● **WHAT THE TASK ASKS**: Check each line below for the word "crcGen" and give the number of lines that have it, nothing more.

[Saved data entries]
--------------------

-- ==== Sys2Proof/Laws/FrameFsm.lean ====
section
/-! SUPPORT. What FSM_BYTE can do in each state of the frame machine (42_frame_fsm.md), and what it never changes
(20_memory.md R53). -/

namespace Sys2Proof.Machine

variable {s t : State} {b : Byte} {r : FsmResult}

/-- A change FSM_BYTE may make (R53, R117): its own state, the outputs, and the signs of BSYNC, kept or cleared. -/
def FsmFrame (s t : State) : Prop :=
  (t = { s with fsm := t.fsm, out := t.out } ∨
    t = { s with fsm := t.fsm, out := t.out, bsync := { s.bsync with sgI := .zero, sgQ := .zero } }) ∧
    t.out.result = s.out.result

theorem FsmFrame.link (h : FsmFrame s t) : t.link = s.link := by rcases h.1 with h | h <;> rw [h]

theorem FsmFrame.cond (h : FsmFrame s t) : t.cond = s.cond := by rcases h.1 with h | h <;> rw [h]

theorem FsmFrame.cfg (h : FsmFrame s t) : t.cfg = s.cfg := by rcases h.1 with h | h <;> rw [h]

theorem FsmFrame.par (h : FsmFrame s t) : t.par = s.par := by rcases h.1 with h | h <;> rw [h]

theorem FsmFrame.phase (h : FsmFrame s t) : t.phase = s.phase := by rcases h.1 with h | h <;> rw [h]

theorem FsmFrame.stream (h : FsmFrame s t) : t.stream = s.stream := by rcases h.1 with h | h <;> rw [h]

theorem FsmFrame.refl (s : State) : FsmFrame s s := ⟨.inl rfl, rfl⟩

theorem FsmFrame.trans {u : State} (h : FsmFrame s t) (h' : FsmFrame t u) : FsmFrame s u := by
  refine ⟨?_, h'.2.trans h.2⟩
  rcases h.1 with h | h <;> rcases h'.1 with h' | h' <;> rw [h'] <;> rw [h] <;> first | exact .inl rfl | exact .inr rfl

/-! ### The states -/

/-- HeadLost (R118): it counts the pre-key, or returns to the start of the count; it consumes one bit. -/
theorem fsmHeadLost_cases (h : fsmHeadLost b s = .ok (r, t)) :
    r = .consumed 1 ∧
      (b = PREKEY_BYTE ∧ s.fsm.consecutivePrekey + 1 ≤ PREKEY_MIN ∧
          t = setPrekey (s.fsm.consecutivePrekey + 1) s ∨
        b = PREKEY_BYTE ∧ PREKEY_MIN < s.fsm.consecutivePrekey + 1 ∧
          t = raiseEvent .headFound (setTag stHeadFound (setPrekey (s.fsm.consecutivePrekey + 1) s)) ∨
        b ≠ PREKEY_BYTE ∧ t = resetFrame s) := by
  simp only [fsmHeadLost] at h
  split at h
  · next hb =>
    split at h
    · next hn => cases h; exact ⟨rfl, .inr (.inl ⟨hb, hn, rfl⟩)⟩
    · next hn => cases h; exact ⟨rfl, .inl ⟨hb, by omega, rfl⟩⟩
  · next hb => cases h; exact ⟨rfl, .inr (.inr ⟨hb, rfl⟩)⟩

/-- The match of Sync empties the raw frame first, so its one byte always has room (R120). -/
theorem syncMatch_eq (s : State) :
    syncMatch s = .ok (raiseEvent .syncFound
      { s with fsm := { s.fsm with state := stText, raw := [oddByte chSOH] } }) := rfl

/-- One more bit of Sync (R120): a match, a timeout, or the next bit. -/
theorem syncScan_succ (b : Byte) (n : Nat) (s : State) :
    syncScan b (n + 1) s =
      if SYNC_BITS ≤ s.fsm.syncBitsHave + 1 ∧
          syncDistance (syncShift (b.getLsbD (7 - n)) s).fsm.syncForming ≤ SYNC_TOL then
        .ok (.consumed (7 - n + 1), raiseEvent .syncFound
          { syncShift (b.getLsbD (7 - n)) s with
            fsm := { (syncShift (b.getLsbD (7 - n)) s).fsm with state := stText, raw := [oddByte chSOH] } })
      else if SYNC_BITS ≤ s.fsm.syncBitsHave + 1 ∧ SYNC_MAX ≤ s.fsm.syncBitsHave + 1 then
        .ok (.consumed (7 - n + 1), raiseEvent .syncTimeout (goHeadLost (syncShift (b.getLsbD (7 - n)) s)))
      else syncScan b n (syncShift (b.getLsbD (7 - n)) s) := by
  simp only [syncScan, syncMatch_eq, syncShift_fsm]
  by_cases h1 : SYNC_BITS ≤ s.fsm.syncBitsHave + 1
  · simp only [h1, if_true, true_and]
    rfl
  · simp only [h1, if_false, false_and]

/-- The state after Sync has taken `k` more bits, which make the word `w`. -/
def syncTaken (w : Word40) (k : Nat) (s : State) : State :=
  { s with fsm := { s.fsm with syncForming := w, syncBitsHave := s.fsm.syncBitsHave + k } }

/-- What the last `n` bits of a byte do in Sync (R120): all are taken below the limit, or the `k`-th ends in Text, or
it ends in HeadLost at the limit; before it no limit was met. -/
theorem syncScan_cases {n : Nat} (hn : n ≤ 8) (h : syncScan b n s = .ok (r, t)) :
    (r = .consumed 8 ∧ (∃ w, t = syncTaken w n s) ∧
        (n = 0 ∨ s.fsm.syncBitsHave + n < SYNC_BITS ∨ s.fsm.syncBitsHave + n < SYNC_MAX)) ∨
      ∃ k w, 1 ≤ k ∧ k ≤ n ∧ r = .consumed (8 - n + k) ∧ SYNC_BITS ≤ s.fsm.syncBitsHave + k ∧
        (k = 1 ∨ s.fsm.syncBitsHave + k ≤ SYNC_MAX) ∧
        (t = raiseEvent .syncFound
            { syncTaken w k s with fsm := { (syncTaken w k s).fsm with state := stText, raw := [oddByte chSOH] } } ∨
          SYNC_MAX ≤ s.fsm.syncBitsHave + k ∧ t = raiseEvent .syncTimeout (goHeadLost (syncTaken w k s))) := by
  induction n generalizing s with
  | zero =>
    simp only [syncScan, Except.ok.injEq, Prod.mk.injEq] at h
    exact .inl ⟨h.1.symm, ⟨s.fsm.syncForming, h.2.symm⟩, .inl rfl⟩
  | succ n ih =>
    rw [syncScan_succ] at h
    have hr : FsmResult.consumed (7 - n + 1) = .consumed (8 - (n + 1) + 1) := by congr 1; omega
    split at h
    · next hm =>
      rw [hr] at h
      cases h
      exact .inr ⟨1, _, le_refl _, by omega, rfl, hm.1, .inl rfl, .inl rfl⟩
    · split at h
      · next hx =>
        rw [hr] at h
        cases h
        exact .inr ⟨1, _, le_refl _, by omega, rfl, hx.1, .inl rfl, .inr ⟨hx.2, rfl⟩⟩
      · next hx =>
        have hlim : s.fsm.syncBitsHave + 1 < SYNC_MAX := by
          have : SYNC_BITS ≤ SYNC_MAX := by decide
          omega
        have e1 : (syncShift (b.getLsbD (7 - n)) s).fsm.syncBitsHave = s.fsm.syncBitsHave + 1 := rfl
        have e2 : ∀ w k, syncTaken w k (syncShift (b.getLsbD (7 - n)) s) = syncTaken w (k + 1) s := by
          intro w k
          simp only [syncTaken, syncShift, Nat.add_assoc, Nat.add_comm 1 k]
        rcases ih (by omega) h with ⟨h1, ⟨w, h2⟩, h3⟩ | ⟨k, w, hk1, hk2, hk3, hk4, hk5, hk6⟩
        · rw [e1] at h3
          refine .inl ⟨h1, ⟨w, by rw [h2, e2]⟩, .inr ?_⟩
          omega
        · rw [e1] at hk4 hk5 hk6
          rw [e2] at hk6
          refine .inr ⟨k + 1, w, by omega, by omega, by rw [hk3]; congr 1; omega, by omega, .inr (by omega), ?_⟩
          rcases hk6 with h6 | ⟨h6, h7⟩
          · exact .inl h6
          · exact .inr ⟨by omega, h7⟩

/-- HeadFound (R119): a pre-key byte changes nothing; any other byte is taken by Sync with cleared registers. -/
theorem fsmHeadFound_cases (h : fsmHeadFound b s = .ok (r, t)) :
    b = PREKEY_BYTE ∧ r = .consumed 1 ∧ t = s ∨ b ≠ PREKEY_BYTE ∧ fsmSync b (enterSync s) = .ok (r, t) := by
  unfold fsmHeadFound at h
  split at h
  · next hb => cases h; exact .inl ⟨hb, rfl, rfl⟩
  · next hb => exact .inr ⟨hb, h⟩

/-- A new byte of the raw frame. -/
def pushed (b : Byte) (s : State) : State := { s with fsm := { s.fsm with raw := s.fsm.raw ++ [b] } }

/-- Text (R121): the byte is appended, then the overflow test, then the terminator test. -/
theorem fsmText_cases (h : fsmText b s = .ok (r, t)) :
    s.fsm.raw.length ≠ RAW_CAP ∧ r = .consumed 8 ∧
      (MAXBLK < s.fsm.raw.length ∧ t = raiseEvent .textOverflow (goHeadLost (pushed b s)) ∨
        s.fsm.raw.length ≤ MAXBLK ∧ isTerminator b = true ∧ t = setTag stCrc1 (pushed b s) ∨
        s.fsm.raw.length ≤ MAXBLK ∧ isTerminator b = false ∧ t = pushed b s) := by
  simp only [fsmText] at h
  by_cases hr : s.fsm.raw.length = RAW_CAP
  · rw [pushRaw_full hr] at h
    cases h
  · rw [pushRaw_ok hr] at h
    simp only [Except.bind, bind, List.length_append, List.length_singleton, Nat.add_sub_cancel] at h
    refine ⟨hr, ?_⟩
    split at h
    · next ho => cases h; exact ⟨rfl, .inl ⟨ho, rfl⟩⟩
    · next ho =>
      split at h
      · next ht => cases h; exact ⟨rfl, .inr (.inl ⟨by omega, ht, rfl⟩)⟩
      · next ht => cases h; exact ⟨rfl, .inr (.inr ⟨by omega, by simpa using ht, rfl⟩)⟩

/-- Crc1 (R122). -/
theorem fsmCrc1_cases (h : fsmCrc1 b s = .ok (r, t)) :
    s.fsm.raw.length ≠ RAW_CAP ∧ r = .consumed 8 ∧ t = setTag stCrc2 (pushed b s) := by
  simp only [fsmCrc1] at h
  by_cases hr : s.fsm.raw.length = RAW_CAP
  · rw [pushRaw_full hr] at h
    cases h
  · rw [pushRaw_ok hr] at h
    cases h
    exact ⟨hr, rfl, rfl⟩

/-- Crc2 (R123). -/
theorem fsmCrc2_cases (h : fsmCrc2 b s = .ok (r, t)) :
    s.fsm.raw.length ≠ RAW_CAP ∧ r = .consumed 8 ∧ t = setTag stEnd (pushed b s) := by
  simp only [fsmCrc2] at h
  by_cases hr : s.fsm.raw.length = RAW_CAP
  · rw [pushRaw_full hr] at h
    cases h
  · rw [pushRaw_ok hr] at h
    cases h
    exact ⟨hr, rfl, rfl⟩

/-- End (R124): accepted, accepted after a correction, or dropped. -/
theorem fsmEnd_cases (h : fsmEnd b s = .ok (r, t)) :
    crcGen s.fsm.raw = 0#16 ∧ r = .accepted ∧ t = acceptFrame s.fsm.raw false (setCrcErr false s) ∨
      crcGen s.fsm.raw ≠ 0#16 ∧
        ((∃ bytes, firstCorrection s.fsm.raw = some bytes ∧ r = .accepted ∧
            t = acceptFrame bytes true (setCrcErr true s)) ∨
          firstCorrection s.fsm.raw = none ∧ r = .consumed 8 ∧
            t = goHeadLost (raiseEvent .crcFail (setCrcErr true s))) := by
  unfold fsmEnd at h
  split at h
  · next hc => cases h; exact .inl ⟨hc, rfl, rfl⟩
  · next hc =>
    split at h
    · next bytes hb => cases h; exact .inr ⟨hc, .inl ⟨bytes, hb, rfl, rfl⟩⟩
    · next hb => cases h; exact .inr ⟨hc, .inr ⟨hb, rfl, rfl⟩⟩

/-! ### FSM_BYTE -/

/-- FSM_BYTE runs the rule of the current state; state 7 has none (R116). -/
theorem fsmByte_cases (h : fsmByte b s = .ok (r, t)) :
    s.fsm.state = stHeadLost ∧ fsmHeadLost b s = .ok (r, t) ∨
      s.fsm.state = stHeadFound ∧ fsmHeadFound b s = .ok (r, t) ∨
      s.fsm.state = stSync ∧ fsmSync b s = .ok (r, t) ∨ s.fsm.state = stText ∧ fsmText b s = .ok (r, t) ∨
      s.fsm.state = stCrc1 ∧ fsmCrc1 b s = .ok (r, t) ∨ s.fsm.state = stCrc2 ∧ fsmCrc2 b s = .ok (r, t) ∨
      s.fsm.state = stEnd ∧ fsmEnd b s = .ok (r, t) := by
  have hs : s.fsm.state = 0#3 ∨ s.fsm.state = 1#3 ∨ s.fsm.state = 2#3 ∨ s.fsm.state = 3#3 ∨ s.fsm.state = 4#3 ∨
      s.fsm.state = 5#3 ∨ s.fsm.state = 6#3 ∨ s.fsm.state = 7#3 := by
    generalize s.fsm.state = v
    revert v
    decide
  unfold fsmByte at h
  rcases hs with hs | hs | hs | hs | hs | hs | hs | hs <;> simp only [hs] at h
  · exact .inl ⟨hs, h⟩
  · exact .inr (.inl ⟨hs, h⟩)
  · exact .inr (.inr (.inl ⟨hs, h⟩))
  · exact .inr (.inr (.inr (.inl ⟨hs, h⟩)))
  · exact .inr (.inr (.inr (.inr (.inl ⟨hs, h⟩))))
  · exact .inr (.inr (.inr (.inr (.inr (.inl ⟨hs, h⟩)))))
  · exact .inr (.inr (.inr (.inr (.inr (.inr ⟨hs, h⟩)))))
  · cases h

/-- The bits an FSM_BYTE consumes (R116): 1 to 8, unless it accepts a frame. -/
def FsmResult.inRange : FsmResult → Prop
  | .accepted => True
  | .consumed n => 1 ≤ n ∧ n ≤ 8

theorem consumed_inRange {n : Nat} (h1 : 1 ≤ n) (h2 : n ≤ 8) : (FsmResult.consumed n).inRange := ⟨h1, h2⟩

theorem acceptFrame_frame (bytes : List Byte) (c v : Bool) (s : State) :
    FsmFrame s (acceptFrame bytes c (setCrcErr v s)) := by
  refine ⟨.inr ?_, by simp⟩
  simp only [acceptFrame, goHeadLost, resetFrame, clearRaw, setPrekey, clearSigns, setTag, raiseEvent, emitFrame,
    setCrcErr]

theorem dropFrame_frame (v : Bool) (s : State) : FsmFrame s (goHeadLost (raiseEvent .crcFail (setCrcErr v s))) :=
  ⟨.inr rfl, rfl⟩

theorem fsmSync_frame (h : fsmSync b s = .ok (r, t)) : FsmFrame s t ∧ r.inRange := by
  rcases syncScan_cases (le_refl 8) h with ⟨h1, ⟨w, h2⟩, -⟩ | ⟨k, w, hk1, hk2, hk3, -, -, hk6⟩
  · subst h1 h2
    exact ⟨⟨.inl rfl, rfl⟩, consumed_inRange (by decide) (by decide)⟩
  · subst hk3
    refine ⟨?_, consumed_inRange (by omega) (by omega)⟩
    rcases hk6 with h6 | ⟨-, h6⟩ <;> subst h6
    · exact ⟨.inl rfl, rfl⟩
    · exact ⟨.inr rfl, rfl⟩

/-- What FSM_BYTE never changes, and the range of its result (R53, R116). -/
theorem fsmByte_frame (h : fsmByte b s = .ok (r, t)) : FsmFrame s t ∧ r.inRange := by
  rcases fsmByte_cases h with ⟨-, h⟩ | ⟨-, h⟩ | ⟨-, h⟩ | ⟨-, h⟩ | ⟨-, h⟩ | ⟨-, h⟩ | ⟨-, h⟩
  · rcases fsmHeadLost_cases h with ⟨rfl, ⟨-, -, rfl⟩ | ⟨-, -, rfl⟩ | ⟨-, rfl⟩⟩
    · exact ⟨⟨.inl rfl, rfl⟩, consumed_inRange (by decide) (by decide)⟩
    · exact ⟨⟨.inl rfl, rfl⟩, consumed_inRange (by decide) (by decide)⟩
    · exact ⟨⟨.inr rfl, rfl⟩, consumed_inRange (by decide) (by decide)⟩
  · rcases fsmHeadFound_cases h with ⟨-, rfl, rfl⟩ | ⟨-, h⟩
    · exact ⟨FsmFrame.refl _, consumed_inRange (by decide) (by decide)⟩
    · have hs := fsmSync_frame h
      exact ⟨FsmFrame.trans ⟨.inl rfl, rfl⟩ hs.1, hs.2⟩
  · exact fsmSync_frame h
  · rcases fsmText_cases h with ⟨-, rfl, ⟨-, rfl⟩ | ⟨-, -, rfl⟩ | ⟨-, -, rfl⟩⟩
    · exact ⟨⟨.inr rfl, rfl⟩, consumed_inRange (by decide) (by decide)⟩
    · exact ⟨⟨.inl rfl, rfl⟩, consumed_inRange (by decide) (by decide)⟩
    · exact ⟨⟨.inl rfl, rfl⟩, consumed_inRange (by decide) (by decide)⟩
  · obtain ⟨-, rfl, rfl⟩ := fsmCrc1_cases h
    exact ⟨⟨.inl rfl, rfl⟩, consumed_inRange (by decide) (by decide)⟩
  · obtain ⟨-, rfl, rfl⟩ := fsmCrc2_cases h
    exact ⟨⟨.inl rfl, rfl⟩, consumed_inRange (by decide) (by decide)⟩
  · rcases fsmEnd_cases h with ⟨-, h1, h2⟩ | ⟨-, ⟨bytes, -, h1, h2⟩ | ⟨-, h1, h2⟩⟩ <;> rw [h1, h2]
    · exact ⟨acceptFrame_frame _ _ _ _, trivial⟩
    · exact ⟨acceptFrame_frame _ _ _ _, trivial⟩
    · exact ⟨dropFrame_frame _ _, consumed_inRange (by decide) (by decide)⟩

end Sys2Proof.Machine
end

--------------------

● **PROBLEM SOLUTION**: 2